- PROBLEM REQUIREMENTS: Here the job is to return only the lines of the material, exactly, from the first one to the line with "7 => decide".
-=-=-=-=-
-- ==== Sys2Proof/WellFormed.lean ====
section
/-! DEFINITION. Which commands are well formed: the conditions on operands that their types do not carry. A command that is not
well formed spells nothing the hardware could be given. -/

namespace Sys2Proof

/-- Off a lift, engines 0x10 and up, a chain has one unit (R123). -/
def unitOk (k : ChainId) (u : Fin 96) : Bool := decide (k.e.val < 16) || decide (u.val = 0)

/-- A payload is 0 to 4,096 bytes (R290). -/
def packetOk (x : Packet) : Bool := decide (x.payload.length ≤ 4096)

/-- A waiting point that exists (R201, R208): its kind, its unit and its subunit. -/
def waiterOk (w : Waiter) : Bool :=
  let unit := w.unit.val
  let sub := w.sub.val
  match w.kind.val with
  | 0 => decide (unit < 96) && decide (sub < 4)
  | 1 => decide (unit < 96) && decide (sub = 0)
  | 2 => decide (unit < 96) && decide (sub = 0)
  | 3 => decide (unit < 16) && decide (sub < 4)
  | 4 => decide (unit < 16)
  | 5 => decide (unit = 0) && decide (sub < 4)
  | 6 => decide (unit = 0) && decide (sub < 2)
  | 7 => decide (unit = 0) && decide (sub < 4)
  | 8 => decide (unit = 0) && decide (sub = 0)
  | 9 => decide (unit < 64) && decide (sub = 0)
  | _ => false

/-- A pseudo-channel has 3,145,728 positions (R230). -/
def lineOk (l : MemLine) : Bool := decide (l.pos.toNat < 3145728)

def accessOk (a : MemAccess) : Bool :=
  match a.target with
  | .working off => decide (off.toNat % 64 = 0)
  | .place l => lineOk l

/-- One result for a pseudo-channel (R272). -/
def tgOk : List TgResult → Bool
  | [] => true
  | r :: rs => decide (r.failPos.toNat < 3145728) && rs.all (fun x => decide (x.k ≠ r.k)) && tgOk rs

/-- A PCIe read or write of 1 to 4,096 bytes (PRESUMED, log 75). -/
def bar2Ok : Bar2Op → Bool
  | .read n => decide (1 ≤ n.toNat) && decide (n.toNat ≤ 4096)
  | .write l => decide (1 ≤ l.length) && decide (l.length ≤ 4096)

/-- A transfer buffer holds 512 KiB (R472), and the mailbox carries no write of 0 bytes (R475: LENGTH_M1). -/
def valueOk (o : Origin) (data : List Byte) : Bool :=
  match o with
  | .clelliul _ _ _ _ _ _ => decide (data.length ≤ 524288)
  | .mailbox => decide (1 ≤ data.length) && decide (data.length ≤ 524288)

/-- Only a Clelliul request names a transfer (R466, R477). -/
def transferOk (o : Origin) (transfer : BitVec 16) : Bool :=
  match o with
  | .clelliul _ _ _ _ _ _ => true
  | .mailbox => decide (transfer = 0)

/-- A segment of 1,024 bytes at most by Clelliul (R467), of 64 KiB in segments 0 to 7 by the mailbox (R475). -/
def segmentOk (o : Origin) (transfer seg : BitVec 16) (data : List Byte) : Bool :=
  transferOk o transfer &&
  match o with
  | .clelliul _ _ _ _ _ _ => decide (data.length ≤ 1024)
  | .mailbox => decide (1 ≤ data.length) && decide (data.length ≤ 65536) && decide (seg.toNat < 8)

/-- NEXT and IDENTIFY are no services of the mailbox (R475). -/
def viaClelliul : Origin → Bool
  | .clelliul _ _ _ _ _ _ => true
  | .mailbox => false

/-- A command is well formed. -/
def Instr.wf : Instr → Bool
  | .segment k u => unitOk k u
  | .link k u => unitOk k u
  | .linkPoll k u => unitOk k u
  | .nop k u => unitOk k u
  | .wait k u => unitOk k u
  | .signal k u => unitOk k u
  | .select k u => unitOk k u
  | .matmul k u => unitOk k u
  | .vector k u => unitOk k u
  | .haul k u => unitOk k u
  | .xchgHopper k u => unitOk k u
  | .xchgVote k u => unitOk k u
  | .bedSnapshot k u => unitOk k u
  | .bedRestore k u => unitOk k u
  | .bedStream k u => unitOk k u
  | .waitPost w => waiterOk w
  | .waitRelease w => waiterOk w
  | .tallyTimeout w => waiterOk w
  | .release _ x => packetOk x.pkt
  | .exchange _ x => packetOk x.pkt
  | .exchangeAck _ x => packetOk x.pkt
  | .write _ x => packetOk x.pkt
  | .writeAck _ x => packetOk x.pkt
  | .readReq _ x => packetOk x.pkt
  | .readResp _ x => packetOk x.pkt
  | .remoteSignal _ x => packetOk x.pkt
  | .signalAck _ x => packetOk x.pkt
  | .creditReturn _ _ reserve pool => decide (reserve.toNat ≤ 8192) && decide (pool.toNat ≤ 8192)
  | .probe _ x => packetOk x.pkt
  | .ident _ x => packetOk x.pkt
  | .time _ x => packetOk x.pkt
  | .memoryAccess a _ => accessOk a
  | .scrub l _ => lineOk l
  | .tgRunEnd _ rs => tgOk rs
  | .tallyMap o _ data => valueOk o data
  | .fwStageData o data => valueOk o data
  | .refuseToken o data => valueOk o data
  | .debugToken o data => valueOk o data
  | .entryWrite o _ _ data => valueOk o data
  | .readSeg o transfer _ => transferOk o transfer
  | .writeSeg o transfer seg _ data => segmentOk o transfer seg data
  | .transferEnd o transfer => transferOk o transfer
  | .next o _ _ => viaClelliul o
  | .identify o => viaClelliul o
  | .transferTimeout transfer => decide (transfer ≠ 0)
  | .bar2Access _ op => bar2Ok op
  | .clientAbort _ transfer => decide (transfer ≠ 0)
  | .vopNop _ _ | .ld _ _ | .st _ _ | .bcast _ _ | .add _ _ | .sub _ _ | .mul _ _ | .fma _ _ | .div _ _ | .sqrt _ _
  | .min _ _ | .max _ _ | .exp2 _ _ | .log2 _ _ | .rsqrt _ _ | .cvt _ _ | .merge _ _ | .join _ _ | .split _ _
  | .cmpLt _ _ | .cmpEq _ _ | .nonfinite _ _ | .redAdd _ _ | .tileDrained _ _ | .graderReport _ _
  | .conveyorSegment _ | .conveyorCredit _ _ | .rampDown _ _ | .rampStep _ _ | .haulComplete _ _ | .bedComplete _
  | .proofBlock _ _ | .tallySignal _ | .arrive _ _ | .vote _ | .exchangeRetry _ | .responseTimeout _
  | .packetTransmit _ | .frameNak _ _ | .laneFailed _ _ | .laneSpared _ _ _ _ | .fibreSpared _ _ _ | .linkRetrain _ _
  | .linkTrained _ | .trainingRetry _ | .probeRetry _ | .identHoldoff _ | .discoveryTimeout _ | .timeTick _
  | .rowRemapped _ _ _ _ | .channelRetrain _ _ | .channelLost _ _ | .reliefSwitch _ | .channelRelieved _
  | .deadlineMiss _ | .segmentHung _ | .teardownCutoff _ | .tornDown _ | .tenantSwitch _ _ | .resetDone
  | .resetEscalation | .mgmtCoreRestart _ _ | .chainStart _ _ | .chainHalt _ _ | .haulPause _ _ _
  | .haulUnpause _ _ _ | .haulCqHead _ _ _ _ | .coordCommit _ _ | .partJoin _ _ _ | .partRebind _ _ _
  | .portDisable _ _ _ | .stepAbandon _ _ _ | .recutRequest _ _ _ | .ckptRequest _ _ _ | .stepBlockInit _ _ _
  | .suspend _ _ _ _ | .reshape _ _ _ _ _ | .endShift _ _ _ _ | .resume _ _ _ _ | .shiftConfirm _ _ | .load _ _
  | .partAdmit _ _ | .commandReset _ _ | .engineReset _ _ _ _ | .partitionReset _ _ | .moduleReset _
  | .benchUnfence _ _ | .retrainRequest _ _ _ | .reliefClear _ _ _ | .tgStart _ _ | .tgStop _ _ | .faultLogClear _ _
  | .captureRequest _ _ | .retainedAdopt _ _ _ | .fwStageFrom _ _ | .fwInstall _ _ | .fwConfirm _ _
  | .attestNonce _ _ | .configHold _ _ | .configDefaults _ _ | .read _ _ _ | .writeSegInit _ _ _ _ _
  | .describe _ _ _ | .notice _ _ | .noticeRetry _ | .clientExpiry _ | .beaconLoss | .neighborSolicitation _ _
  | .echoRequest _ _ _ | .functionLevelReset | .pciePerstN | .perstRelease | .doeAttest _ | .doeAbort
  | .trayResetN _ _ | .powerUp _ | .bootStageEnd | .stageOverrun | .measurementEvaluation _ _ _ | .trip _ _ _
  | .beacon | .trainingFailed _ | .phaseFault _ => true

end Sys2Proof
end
-=-=-=-=-
- WRITTEN RESPONSE:
-- ==== Sys2Proof/WellFormed.lean ====
section
/-! DEFINITION. Which commands are well formed: the conditions on operands that their types do not carry. A command that is not
well formed spells nothing the hardware could be given. -/

namespace Sys2Proof

/-- Off a lift, engines 0x10 and up, a chain has one unit (R123). -/
def unitOk (k : ChainId) (u : Fin 96) : Bool := decide (k.e.val < 16) || decide (u.val = 0)

/-- A payload is 0 to 4,096 bytes (R290). -/
def packetOk (x : Packet) : Bool := decide (x.payload.length ≤ 4096)

/-- A waiting point that exists (R201, R208): its kind, its unit and its subunit. -/
def waiterOk (w : Waiter) : Bool :=
  let unit := w.unit.val
  let sub := w.sub.val
  match w.kind.val with
  | 0 => decide (unit < 96) && decide (sub < 4)
  | 1 => decide (unit < 96) && decide (sub = 0)
  | 2 => decide (unit < 96) && decide (sub = 0)
  | 3 => decide (unit < 16) && decide (sub < 4)
  | 4 => decide (unit < 16)
  | 5 => decide (unit = 0) && decide (sub < 4)
  | 6 => decide (unit = 0) && decide (sub < 2)
  | 7 => decide (unit = 0) && decide (sub < 4)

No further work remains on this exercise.